Relationships between employees and employers often morph with the changing economy. But the current conditions, including record productivity levels, a jobless recovery and the possibility of health insurance reform, are driving one of the most dramatic shifts since World War II. Savvy employers are seizing the opportunity to permanently lower labor costs by restructuring benefit and compensation plans and even shifting the burden of sourcing health care coverage onto employees.
“I believe we have seen the end of one-size-fits-all benefit plans,” says Rick Beal, managing consultant with Watson Wyatt Worldwide. “Executives may encounter some internal resistance to these nontraditional ideas, but employers will ultimately opt for a less paternalistic role by offering two-tier benefit programs or simply requiring employees to find their own health coverage.”
Smart Business spoke with Beal about the emerging changes to employment relationships and how employers can benefit from the “new normal” economy.
How have employment relationships evolved over time?
In a manufacturing economy, employers managed to maintain a stable work force by offering generous benefit packages that often included defined benefit pension plans and the promise of long-term employment. As the highly educated and less-structured baby boomers entered the labor market, relationships began to morph. Technology-driven productivity increases drove an emerging economy centered on global services and workers assumed greater responsibility for managing their own careers. During the 1990s, employees held the upper hand in the labor market and employers focused on winning the talent war by creating and branding distinct employment value propositions.
How is the ‘new normal’ economy impacting employment relationships?
As labor costs escalated, traditional management models dominant in industries such as auto manufacturing have all but disappeared. While employers will always need to compete for top performers and scarce knowledge workers, the balance of power has shifted toward employers as recessionary layoffs have cut deep.

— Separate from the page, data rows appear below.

-- ==== Sys2Proof/Machine/GrtCko.lean ====
section
/-! DEFINITION. GRT: the Grotto's states (R152 to R155). CKO: alignment, phase walks and squelch of the clock outputs
(R157 to R164) and commit group CKO (R166). -/

namespace Sys2Proof.Machine

/-! ### GRT (R153) -/

def gOFF : Nat := 0
def gWARMING : Nat := 1
def gWARM : Nat := 2
def gREADY : Nat := 3
def gFAULT : Nat := 4

def State.gstate (s : State) : Nat := s.rd GRT.STATE_STATE
def State.setGrt (s : State) (f : GrtS → GrtS) : State := { s with grt := f s.grt }

/-- The cavity setpoint, mK (R152). -/
def setpoint : Int := 110000

/-- The cavity lies within a band of the setpoint, mK. -/
def inBand (cavity : Int) (band : Nat) : Bool := decide ((cavity - setpoint).natAbs ≤ band)

/-- A change of GRT's state: logged and journalled; leaving READY adds to RUN_HOURS. -/
def State.gchange (s : State) (new cause : Nat) : State :=
  let old := s.gstate
  let e := old + 2 ^ 3 * new + 2 ^ 6 * cause + 2 ^ 16 * (s.sec0 % 65536)
  let i := s.rd GRT.STATE_LOG_NEXT
  let ready := s.grt.readyQ + (if old = gREADY then s.raw - s.grt.stateRaw else 0)
  let s1 := (s.setN (GRT.STATE_LOG i) e).wr GRT.STATE_LOG_NEXT ((i + 1) % 10)
  let s2 := (s1.bumpF GRT.STATE_CHANGES).wr GRT.STATE_STATE new
  let s3 := (s2.setN GRT.RUN_HOURS (min (2 ^ 32 - 1) (s2.nreg GRT.RUN_HOURS + ready / (3600 * qSec)))).setGrt
    (fun g => ⟨s.raw, if new = gWARMING then s.raw else g.heatRaw, ready % (3600 * qSec)⟩)
  s3.journal 9 6 (leBytes 4 e)

/-- The heater starts where it may: HEAT_EN and VHTR above 4.6 V (R153, first row). -/
def State.heatStart (s : State) : State :=
  if s.gstate = gOFF ∧ s.on GRT.CTRL_HEAT_EN = true ∧ 4600 < s.nreg GRT.VHTR_MV then s.gchange gWARMING 0 else s

/-- A written HEAT_EN (R154): 0 is refused while the Grotto is the active oscillator. -/
def State.heatWrite (s : State) (en : Bool) : State :=
  if !en && s.grottoActive then s.refuseCfg .grt
  else
    let s1 := s.wrB GRT.CTRL_HEAT_EN en
    if en then s1.heatStart
    else if s1.gstate = gFAULT ∨ s1.gstate = gOFF then s1 else s1.gchange gOFF 3

/-- RETRY written 1: FAULT is left for OFF, and the first row follows. -/
def State.grtRetry (s : State) : State := if s.gstate = gFAULT then (s.gchange gOFF 6).heatStart else s

def State.grtCtrl (s : State) (val : Nat) : State :=
  let s1 := s.heatWrite (bitAt val 0)
  if bitAt val 1 then s1.grtRetry else s1

/-- Seconds since the last entry to WARMING, in q. -/
def State.heatTime (s : State) : Nat := s.raw - s.grt.heatRaw

def execGrtCtrlWrite (m val t : Nat) (s : State) : Host.Outcome State Fault Refusal :=
  let s1 := s.advance t
  .next (match s1.access m GRT.CTRL .write with
    | .granted => s1.grtCtrl val
    | .denied => s1.deny m 6 .write
    | _ => s1)

def execGrtRetry (m t : Nat) (s : State) : Host.Outcome State Fault Refusal :=
  let s1 := s.advance t
  .next (match s1.access m GRT.CTRL .write with
    | .granted => s1.grtRetry
    | .denied => s1.deny m 6 .write
    | _ => s1)

/-- A reading of the cavity. -/
def State.setCavity (s : State) (c : Int) : State := s.setN GRT.CAVITY_T (ofSigned 32 c)

def execGrottoWarm (cavity : Int) (t : Nat) (s : State) : Host.Outcome State Fault Refusal :=
  let s1 := (s.advance t).setCavity cavity
  .next (if s1.gstate = gWARMING ∧ inBand cavity 250 = true then (s1.gchange gWARM 1).sticky GRT.STICKY_WARM else s1)

def execGrottoReady (cavity : Int) (t : Nat) (s : State) : Host.Outcome State Fault Refusal :=
  let s1 := (s.advance t).setCavity cavity
  .next (if s1.gstate = gWARM ∧ inBand cavity 10 = true ∧ 1800 * qSec ≤ s1.heatTime then
      (s1.gchange gREADY 1).sticky GRT.STICKY_READY
    else s1)

def execGrottoReadyLost (cavity : Int) (t : Nat) (s : State) : Host.Outcome State Fault Refusal :=
  let s1 := (s.advance t).setCavity cavity
  .next (if s1.gstate = gREADY ∧ inBand cavity 20 = false then (s1.gchange gWARM 2).sticky GRT.STICKY_READY_LOST else s1)

def execGrottoBandLost (cavity : Int) (t : Nat) (s : State) : Host.Outcome State Fault Refusal :=
  let s1 := (s.advance t).setCavity cavity
  .next (if (s1.gstate = gWARM ∨ s1.gstate = gREADY) ∧ inBand cavity 500 = false then
      (s1.gchange gWARMING 2).sticky GRT.STICKY_WARMING
    else s1)

/-- R153: VHTR below 4.5 V for 1 ms. -/
def execVhtrLow (mv t : Nat) (s : State) : Host.Outcome State Fault Refusal :=
  let s1 := (s.advance t).setN GRT.VHTR_MV mv
  .next (if mv < 4500 ∧ s1.gstate ≠ gFAULT then
      (if s1.gstate = gOFF then s1 else s1.gchange gOFF 4).sticky GRT.STICKY_VHTR_LOW
    else s1)

/-- R153: the sensors disagree by more than 1 K, or one reads above 125 °C. -/
def execGrottoSensorFault (sensor0 sensor1 : Int) (t : Nat) (s : State) : Host.Outcome State Fault Refusal :=
  let s1 := (s.advance t).setCavity (roundDiv (sensor0 + sensor1) 2)
  .next (if (1000 < (sensor0 - sensor1).natAbs ∨ 125000 < sensor0 ∨ 125000 < sensor1) ∧ s1.gstate ≠ gFAULT then
      ((s1.gchange gFAULT 5).bump GRT.FAULTS).sticky GRT.STICKY_FAULT
    else s1)

/-- R153, first row: VHTR rises above 4.6 V. -/
def execVhtrRestored (mv t : Nat) (s : State) : Host.Outcome State Fault Refusal :=
  .next (((s.advance t).setN GRT.VHTR_MV mv).heatStart)

/-! ### CKO (R157 to R163) -/

def State.setCko (s : State) (f : CkoS → CkoS) : State := { s with cko := f s.cko }

/-- Output `n` waits to be aligned at the next second boundary. -/
def State.askAlign (s : State) (n : Nat) : State :=
  s.setCko (fun c => { c with waiting := Store.put zNat c.waiting n (s.sec0 + 1) })

def State.setAligned (s : State) (n : Nat) (b : Bool) : State :=
  (s.wrB (CKO.OUT_STAT_ALIGNED n) b).wrB ⟨CKO.STAT, 16 + n, 1⟩ b

/-- The plane of an output is locked. -/
def State.planeOf (s : State) (n : Nat) : Nat := s.rd (CKO.OUT_CFG_PLANE n)
def State.planeLocked (s : State) (p : Nat) : Bool := s.on (CKO.PLANE_STAT_LOCK p)

/-- Outputs that take part in alignment. -/
def State.alignable (s : State) (n : Nat) : Bool := s.on (CKO.OUT_CFG_EN n) && s.on (CKO.OUT_CFG_ALIGN_EN n)

/-- A step of timescale 0 clears ALIGNED everywhere; with AUTO_ALIGN the outputs realign (R161). -/
def State.alignLost (s : State) : State :=
  let s1 := (List.range 12).foldl (fun t n =>
    let u := t.setAligned n false
    if u.on CKO.CTRL_AUTO_ALIGN ∧ u.alignable n = true then u.askAlign n else u) s
  s1.sticky CKO.STICKY_ALIGN_LOST

/-- GO of ALIGN_CTRL (R160). -/
def State.alignGo (s : State) : State :=
  if s.mode = 3 ∨ (s.mode = 6 ∧ s.maint 5 = true) then
    (List.range 12).foldl (fun t n => if t.alignable n then t.askAlign n else t) s
  else s.refuseCfg .cko

def execAlignGo (m t : Nat) (s : State) : Host.Outcome State Fault Refusal :=
  let s1 := s.advance t
  .next (match s1.access m CKO.ALIGN_CTRL .write with
    | .granted => s1.alignGo
    | .denied => s1.deny m 5 .write
    | _ => s1)

def dWalk : Nat → Walk := fun _ => ⟨0, 0, 0⟩

/-- The edge of output `n` has arrived at its new phase (R162). -/
def State.walkDone (s : State) (n : Nat) : State :=
  ((s.setCko (fun c => { c with walks := Store.put dWalk c.walks n ⟨0, 0, 0⟩ })).wr (CKO.OUT_STAT_WALKING n) 0).sticky
    CKO.STICKY_PHASE_DONE

/-- R160: output `n` restarts aligned at a second boundary, with its edges at OUT_PHASE, which ends a
walk of R162; `residual` is its internal residual in ps. -/
def execOutputAlign (n residual t : Nat) (s : State) : Host.Outcome State Fault Refusal :=
  let s1 := s.advance t
  let w := Store.get zNat s1.cko.waiting n
  .next (if n < 12 ∧ w ≠ 0 ∧ w ≤ s1.sec0 ∧ s1.alignable n = true ∧ s1.planeLocked (s1.planeOf n) = true then
      let s2 := s1.setCko (fun c => { c with waiting := Store.put zNat c.waiting n 0 })
      let s3 := (((s2.setAligned n true).wr (CKO.OUT_STAT_RUNNING n) 1).wr (CKO.OUT_STAT_SQUELCHED n) 0).bumpF (CKO.OUT_STAT_RESTARTS n)
      let s4 := if s3.on (CKO.OUT_STAT_WALKING n) then s3.walkDone n else s3
      ((s4.bumpF CKO.ALIGN_CTRL_COUNT).wr CKO.ALIGN_STAT_WORST (min residual 65535)).sticky CKO.STICKY_ALIGN_DONE
    else s1)

/-- R163: plane `p` loses lock. -/
def execPlaneLockLost (p t : Nat) (s : State) : Host.Outcome State Fault Refusal :=
  let s1 := s.advance t
  .next (if p < 2 ∧ s1.planeLocked p = true then
      let s2 := ((s1.wr (CKO.PLANE_STAT_LOCK p) 0).wr ⟨CKO.STAT, p, 1⟩ 0).bumpF (CKO.PLANE_STAT_LOSSES p)
      let s3 := if s2.on CKO.CTRL_SQUELCH then
          (List.range 12).foldl (fun u n =>
            if u.planeOf n = p ∧ u.on (CKO.OUT_CFG_EN n) = true then
              ((u.wr (CKO.OUT_STAT_RUNNING n) 0).wr (CKO.OUT_STAT_SQUELCHED n) 1).setAligned n false
            else u) s2
        else s2
      s3.sticky (if p = 0 then CKO.STICKY_LOCK_LOST_A else CKO.STICKY_LOCK_LOST_B)
    else s1)

/-- R163: plane `p` locks; its squelched outputs realign, those without ALIGN_EN restart. -/
def execPlaneLockReturn (p t : Nat) (s : State) : Host.Outcome State Fault Refusal :=
  let s1 := s.advance t
  .next (if p < 2 ∧ s1.planeLocked p = false ∧ s1.on (CKO.PLANE_CFG_EN p) = true then
      let s2 := (s1.wr (CKO.PLANE_STAT_LOCK p) 1).wr ⟨CKO.STAT, p, 1⟩ 1
      (List.range 12).foldl (fun u n =>
        if u.planeOf n = p ∧ u.on (CKO.OUT_STAT_SQUELCHED n) = true then
          if u.alignable n then u.askAlign n
          else ((u.wr (CKO.OUT_STAT_SQUELCHED n) 0).wr (CKO.OUT_STAT_RUNNING n) 1).bumpF (CKO.OUT_STAT_RESTARTS n)
        else if u.planeOf n = p ∧ u.on (CKO.OUT_CFG_EN n) = true then u.wr (CKO.OUT_STAT_RUNNING n) 1 else u) s2
    else s1)

/-- How far a walk has come at timescale-0 time `now`, in units of 2^-8 ns: SLOPE × 0.1 ns/s (R162). -/
def walkAt (w : Walk) (slope now : Nat) : Int :=
  let moved : Int := ((slope * 256 * (now - w.t0) / (10 * qSec) : Nat) : Int)
  if w.start ≤ w.goal then min w.goal (w.start + moved) else max w.goal (w.start - moved)

/-- R162: the walk of output `n` arrives. -/
def execPhaseWalkDone (n t : Nat) (s : State) : Host.Outcome State Fault Refusal :=
  let s1 := s.advance t
  let w := Store.get dWalk s1.cko.walks n
  .next (if n < 12 ∧ s1.on (CKO.OUT_STAT_WALKING n) = true ∧ walkAt w (s1.rd DSC.PULL_CFG_SLOPE) (s1.tsNow 0) = w.goal then
      s1.walkDone n
    else s1)

/-! ### Commit group CKO (R166) -/

/-- M_p × DEN of a plane in the shadow, and DEN. -/
def State.shM (s : State) (p : Nat) : Nat × Nat :=
  let d := s.shd (CKO.PLANE_DEN_DEN p)
  (s.shd (CKO.PLANE_CFG_INT p) * d + s.shd (CKO.PLANE_NUM_NUM p), d)

/-- The highest frequency of a format in MHz; none for the refused one (R158). -/
def fmtLimit (f : Nat) : Option Nat := match f with | 0 => some 1000 | 1 => some 400 | 2 => some 2800 | _ => none

def State.ckoValid (s : State) : Bool :=
  let planeOk := (List.range 2).all (fun p =>
    let m := s.shM p
    m.2 != 0 && decide (s.shd (CKO.PLANE_NUM_NUM p) < m.2)
      && (s.shd (CKO.PLANE_CFG_EN p) == 0 || (decide (96 * m.2 ≤ 10 * m.1) && decide (10 * m.1 ≤ 112 * m.2))))
  let outOk := (List.range 12).all (fun n =>
    s.shd (CKO.OUT_CFG_EN n) == 0 ||
      (let d := s.shd (CKO.OUT_DIV_DIV n)
       let p := s.shd (CKO.OUT_CFG_PLANE n)
       let m := s.shM p
       decide (4 ≤ d) && s.shd (CKO.PLANE_CFG_EN p) == 1
         && (match fmtLimit (s.shd (CKO.OUT_CFG_FORMAT n)) with
             | some l => decide (m.1 * 1000 ≤ l * m.2 * d) | none => false)))
  let a := s.shM 0
  let sds := s.shd (CKO.PLANE_CFG_EN 0) == 1 && decide (a.1 * 4000 = 625 * s.shd CKO.SDS_REF_DIV * a.2)
  let frozen := s.mode == 3 || (List.range 2).all (fun p =>
    let changes := s.shadowWord (CKO.PLANE_CFG p) != s.nreg (CKO.PLANE_CFG p)
      || s.shadowWord (CKO.PLANE_NUM p) != s.nreg (CKO.PLANE_NUM p) || s.shadowWord (CKO.PLANE_DEN p) != s.nreg (CKO.PLANE_DEN p)
    !(changes && (p == 0 || (List.range 12).any (fun n => s.on (CKO.OUT_CFG_EN n) && s.planeOf n == p))))
  planeOk && outOk && sds && frozen

/-- Commit group CKO takes effect: a plane that is disabled has no lock, outputs whose plane or divider
changes restart (R160), a new phase of a running output is walked to (R162). -/
def State.ckoApply (old : State) : State :=
  let s := old.applyShadows .cko
  let planeChanged := fun p => decide (old.nreg (CKO.PLANE_CFG p) ≠ s.nreg (CKO.PLANE_CFG p)
    ∨ old.nreg (CKO.PLANE_NUM p) ≠ s.nreg (CKO.PLANE_NUM p) ∨ old.nreg (CKO.PLANE_DEN p) ≠ s.nreg (CKO.PLANE_DEN p))
  let s1 := (List.range 2).foldl (fun t p =>
    if t.on (CKO.PLANE_CFG_EN p) then t else (t.wr (CKO.PLANE_STAT_LOCK p) 0).wr ⟨CKO.STAT, p, 1⟩ 0) s
  (List.range 12).foldl (fun t n =>
    if t.on (CKO.OUT_CFG_EN n) then
      let restart := !old.on (CKO.OUT_CFG_EN n) || old.planeOf n != t.planeOf n
        || old.nreg (CKO.OUT_DIV n) != t.nreg (CKO.OUT_DIV n) || planeChanged (t.planeOf n)
      if restart then
        let u := (t.setAligned n false).wrB (CKO.OUT_STAT_RUNNING n) (t.planeLocked (t.planeOf n))
        if u.alignable n then u.askAlign n else u
      else if old.nreg (CKO.OUT_PHASE n) ≠ t.nreg (CKO.OUT_PHASE n) then
        let present := if old.on (CKO.OUT_STAT_WALKING n) then
            walkAt (Store.get dWalk old.cko.walks n) (old.rd DSC.PULL_CFG_SLOPE) (old.tsNow 0)
          else old.sreg (CKO.OUT_PHASE n)
        (t.setCko (fun c => { c with walks := Store.put dWalk c.walks n ⟨present, t.sreg (CKO.OUT_PHASE n), t.tsNow 0⟩ })).wr
          (CKO.OUT_STAT_WALKING n) 1
      else t
    else ((t.setN (CKO.OUT_STAT n) (t.nreg (CKO.OUT_STAT n) / 65536 * 65536)).setAligned n false).setCko
      (fun c => { c with waiting := Store.put zNat c.waiting n 0, walks := Store.put dWalk c.walks n ⟨0, 0, 0⟩ })) s1

end Sys2Proof.Machine
end

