/-- The TIME check on an accepted solution (R201): GNSS time minus raw Grotto time against the fit of the 600 s
before. -/
def State.timeCheck (s : State) (raw : Nat) (y : Int) : State :=
  let pts := s.gnc.fit.filter (fun p => decide (raw ≤ p.1 + 600 * qSec) && decide (p.1 < raw))
  let active := s.grottoReady && s.grottoActive && decide (64 ≤ pts.length)
  let s1 := s.wrB GNC.SPOOF_STAT_GROTTO_READY active
  let far := active && (match fitAt pts raw with
    | some f => decide (s.rd GNC.SPOOF_CFG_TIME_NS * qNs * f.2.natAbs < (y * f.2 - f.1).natAbs)
    | none => false)
  (s1.setIndicator 9 far).setGnc (fun g => { g with fit := (raw, y) :: pts })

/-- R104: a host GNSS solution. -/
def execGnssSolution (c : HostCmd) (t : Nat) (s : State) : Host.Outcome State Fault Refusal :=
  let s1 := s.advance t
  let epoch := c.u 0 12
  let offset := toSigned 64 (c.u 12 8)
  let slot := s1.slotBound 1 0
  let stale := s1.epochStale epoch
  let code := c.code [codeIf (!c.zero 24 32 || slot.isNone) stREFUSED, codeIf stale stSTALE]
  .next (
    if code = stOK then
      match slot, s1.ref.epochs.find? (fun e => e.1 == epoch) with
      | some n, some e =>
        let s2 := s1.timeCheck e.2 ((epoch : Int) + offset - e.2)
        let q := c.u 20 4
        let q1 := if s2.on GNC.SPOOF_CFG_AUTO_SPOOF ∧ s2.spoofAny = true then q ||| 16 else q
        (s2.gnssAccept n epoch offset q1).complete c stOK 0
      | _, _ => s1.complete c stREFUSED 0
    else
      let s2 := if code = stSTALE then (s1.satF REF.GNSS_STAT_STALE_CNT).sticky REF.STICKY_GNSS_STALE else s1
      s2.complete c code 0)

/-! ### Keep-alive and faults (R203, R204) -/

/-- Before the GNSS domain consents to Keep-alive: channels without CODE_LOCK are released, strobes stop. -/
def State.gncEnterKa (s : State) : State := (s.dropChans (fun _ x => !bitAt x.locks 0)).disarm 20

/-- On exit: strobes resume, and the first carries KA_EXIT. -/
def State.gncLeaveKa (s : State) : State := (s.setGnc (fun g => { g with kaExit := true })).armStrobe

/-- The channels of a correlator unit found faulty with no spare left are released (R204). -/
def State.unitLost (s : State) (u : Nat) : State := s.dropChans (fun c _ => c / 8 == u)

/-! ### Commit group GNC (R206) -/

def divides1000 (p : Nat) : Bool := p != 0 && 1000 % p == 0

def State.gncValid (s : State) : Bool :=
  let per := s.shd GNC.EPOCH_CFG_PERIOD_MS
  let kaP := s.shd GNC.KA_CFG_PERIOD_MS
  let kaL := s.shd GNC.KA_CFG_LEN_MS
  divides1000 per && decide (s.shd GNC.EPOCH_CFG_OFFSET_MS < per)
    && divides1000 kaP && kaL != 0 && decide (kaL ≤ kaP)
    && (s.shd GNC.EPOCH_CFG_EN == 0 || s.ringIs 0 3 (s.shd GNC.EPOCH_CFG_RING))
    && s.shd GNC.CTRL_STEER_TO != 0
    && (List.range 8).all (fun p => decide ((toSigned 32 (s.shadowWord (GNC.PORT_DELAY p))).natAbs ≤ 5120000))
    && (List.range 8).all (fun g =>
      let p := s.shd (GNC.GSEQ_BURST_PERIOD_MS g)
      let l := s.shd (GNC.GSEQ_BURST_LEN_MS g)
      divides1000 p && l != 0 && decide (l ≤ p)
        && !(s.shd (GNC.GSEQ_BURST_BURST_EN g) == 1 && s.shd (GNC.GSEQ_BURST_ANT_MASK g) == 0)
        && (s.shd (GNC.GSEQ_CFG_NAV_EN g) == 0 || s.ringIs 0 3 (s.shd (GNC.GSEQ_CFG_NAV_RING g))))

def State.gncApply (old : State) : State :=
  let s := (old.applyShadows .gnc).armStrobe
  (List.range 8).foldl (fun t g =>
    if old.nreg (GNC.GSEQ_BURST g) = t.nreg (GNC.GSEQ_BURST g) then t
    else let b := t.burstNow g; if b = 0 then t.endBurst g else t.beginBurst g b) s

/-! ### The commands of this chapter -/

/-- R188: a unit's boundary. -/
def execCorrelatorDump (u : Nat) (dumps : List DumpIn) (t : Nat) (s : State) : Host.Outcome State Fault Refusal :=
  .next ((dumps.filter (fun d => decide (d.ch < 384) && d.ch / 8 == u)).foldl (fun a d => a.boundary d.ch d) (s.advance t))

def execDumpClear (ch t : Nat) (s : State) : Host.Outcome State Fault Refusal :=
  .next (if ch < 384 then (s.advance t).dumpClear ch else s.advance t)

/-- The head dump of a sequencer's queue is removed (R377). -/
def State.dumpPop (s : State) (g : Nat) : State :=
  match Store.get dDumps s.gnc.dumps g with
  | [] => s
  | _ :: r => (s.setGnc (fun k => { k with dumps := Store.put dDumps k.dumps g r })).qTake (128 + g)

def execDumpPop (g t : Nat) (s : State) : Host.Outcome State Fault Refusal :=
  .next (if g < 8 then (s.advance t).dumpPop g else s.advance t)

/-- R190: a loop program's write; the last before a boundary is used. -/
def State.steerWrite (s : State) (c : Nat) (w : Steer) : State :=
  let x := s.chan c
  let o : Steer := x.steer.getD ⟨none, none, none⟩
  s.setChan c { x with steer := some ⟨w.codeRate <|> o.codeRate, w.carrRate <|> o.carrRate, w.word1 <|> o.word1⟩ }

def execChannelSteeringWrite (g ch : Nat) (codeRate carrRate word1 : Option Nat) (t : Nat) (s : State) :
    Host.Outcome State Fault Refusal :=
  let s1 := s.advance t
  .next (if ch < 384 ∧ ch / 48 = g ∧ (s1.chan ch).st ≠ .idle then
      s1.steerWrite ch ⟨codeRate.map (· % 2 ^ 48), carrRate.map (· % 2 ^ 48), word1.map (· % 2 ^ 32)⟩
    else s1)

/-- R190: STEER_TO consecutive missed milliseconds. -/
def execSteerTimeout (ch t : Nat) (s : State) : Host.Outcome State Fault Refusal :=
  let s1 := s.advance t
  let x := s1.chan ch
  .next (if ch < 384 ∧ x.st = .track ∧ s1.rd GNC.CTRL_STEER_TO ≤ x.missed then
      s1.setChan ch { x with locks := 0, stale := true }
    else s1)

def execChRead (m ch t : Nat) (s : State) : Host.Outcome State Fault Refusal := .next ((s.advance t).chWrite m ch 1)
def execChLoad (m ch t : Nat) (s : State) : Host.Outcome State Fault Refusal := .next ((s.advance t).chWrite m ch 2)
def execChRelease (m ch t : Nat) (s : State) : Host.Outcome State Fault Refusal := .next ((s.advance t).chWrite m ch 3)
def execChOpNone (m ch t : Nat) (s : State) : Host.Outcome State Fault Refusal := .next ((s.advance t).chWrite m ch 0)

/-- R191: the START_MS boundary of a LOADED channel; `sample` is the port's sample there. -/
def execChannelStart (ch sample t : Nat) (s : State) : Host.Outcome State Fault Refusal :=
  let s1 := s.advance t
  let x := s1.chan ch
  .next (if ch < 384 ∧ x.st = .loaded ∧ x.startMs ≤ s1.msNow then
      let b := s1.burstNow (ch / 48)
      let on := b == 5 || (b != 0 && b - 1 == s1.refAnt x)
      s1.setChan ch { x with st := if on then .track else .gap, sample := sample, first := true, lastMs := s1.msNow,
                             burstT0 := s1.tsNow 0 }
    else s1)

def execBurstStart (g t : Nat) (s : State) : Host.Outcome State Fault Refusal :=
  let s1 := s.advance t
  .next (if g < 8 ∧ (s1.burstPlan g).isSome = true ∧ s1.burstNow g ≠ 0 then
      (s1.seqEvent (32 + g) 1).beginBurst g (s1.burstNow g)
    else s1)

def execBurstEnd (g t : Nat) (s : State) : Host.Outcome State Fault Refusal :=
  let s1 := s.advance t
  .next (if g < 8 ∧ (s1.burstPlan g).isSome = true ∧ s1.burstNow g = 0 then
      (s1.seqEvent (32 + g) 1).endBurst g
    else s1)

/-- R200: a program's send word: a GNSS_NAV event to NAV_RING; a lost one counts in the Sump. -/
def execGnssNavSend (g : Nat) (body : List Byte) (t : Nat) (s : State) : Host.Outcome State Fault Refusal :=
  let s1 := s.advance t
  .next (if g < 8 ∧ s1.on (GNC.GSEQ_CFG_NAV_EN g) = true ∧ s1.mode ≠ 8 then
      (s1.postEvent (s1.rd (GNC.GSEQ_CFG_NAV_RING g)) 5 (fit 32 body)).1
    else s1)

def execSpoofIndicatorWrite (g word t : Nat) (s : State) : Host.Outcome State Fault Refusal :=
  .next (if g < 8 then (s.advance t).writeIndicators g (word % 2 ^ 32) else s.advance t)

end Sys2Proof.Machine
end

This has created an abundance of workers, especially among lesser-skilled populations, and this shift in supply and demand is redefining the relationship between employees and employers.
What changes are employers considering?
Employers will continue to offer competitive base salaries, but they’ll offer smaller annual raises while relying more on incentives like full value restricted stock units or stock grants. The stock will feature lengthy holding requirements, especially for senior executives.
Most surprisingly, some employers may limit access to company-sponsored health plans to critical knowledge workers. Other companies may establish steep healthy behavior requirement hurdles before employees can participate in company-sponsored benefit plans or limit health care coverage to consumer-driven health plans with health savings accounts.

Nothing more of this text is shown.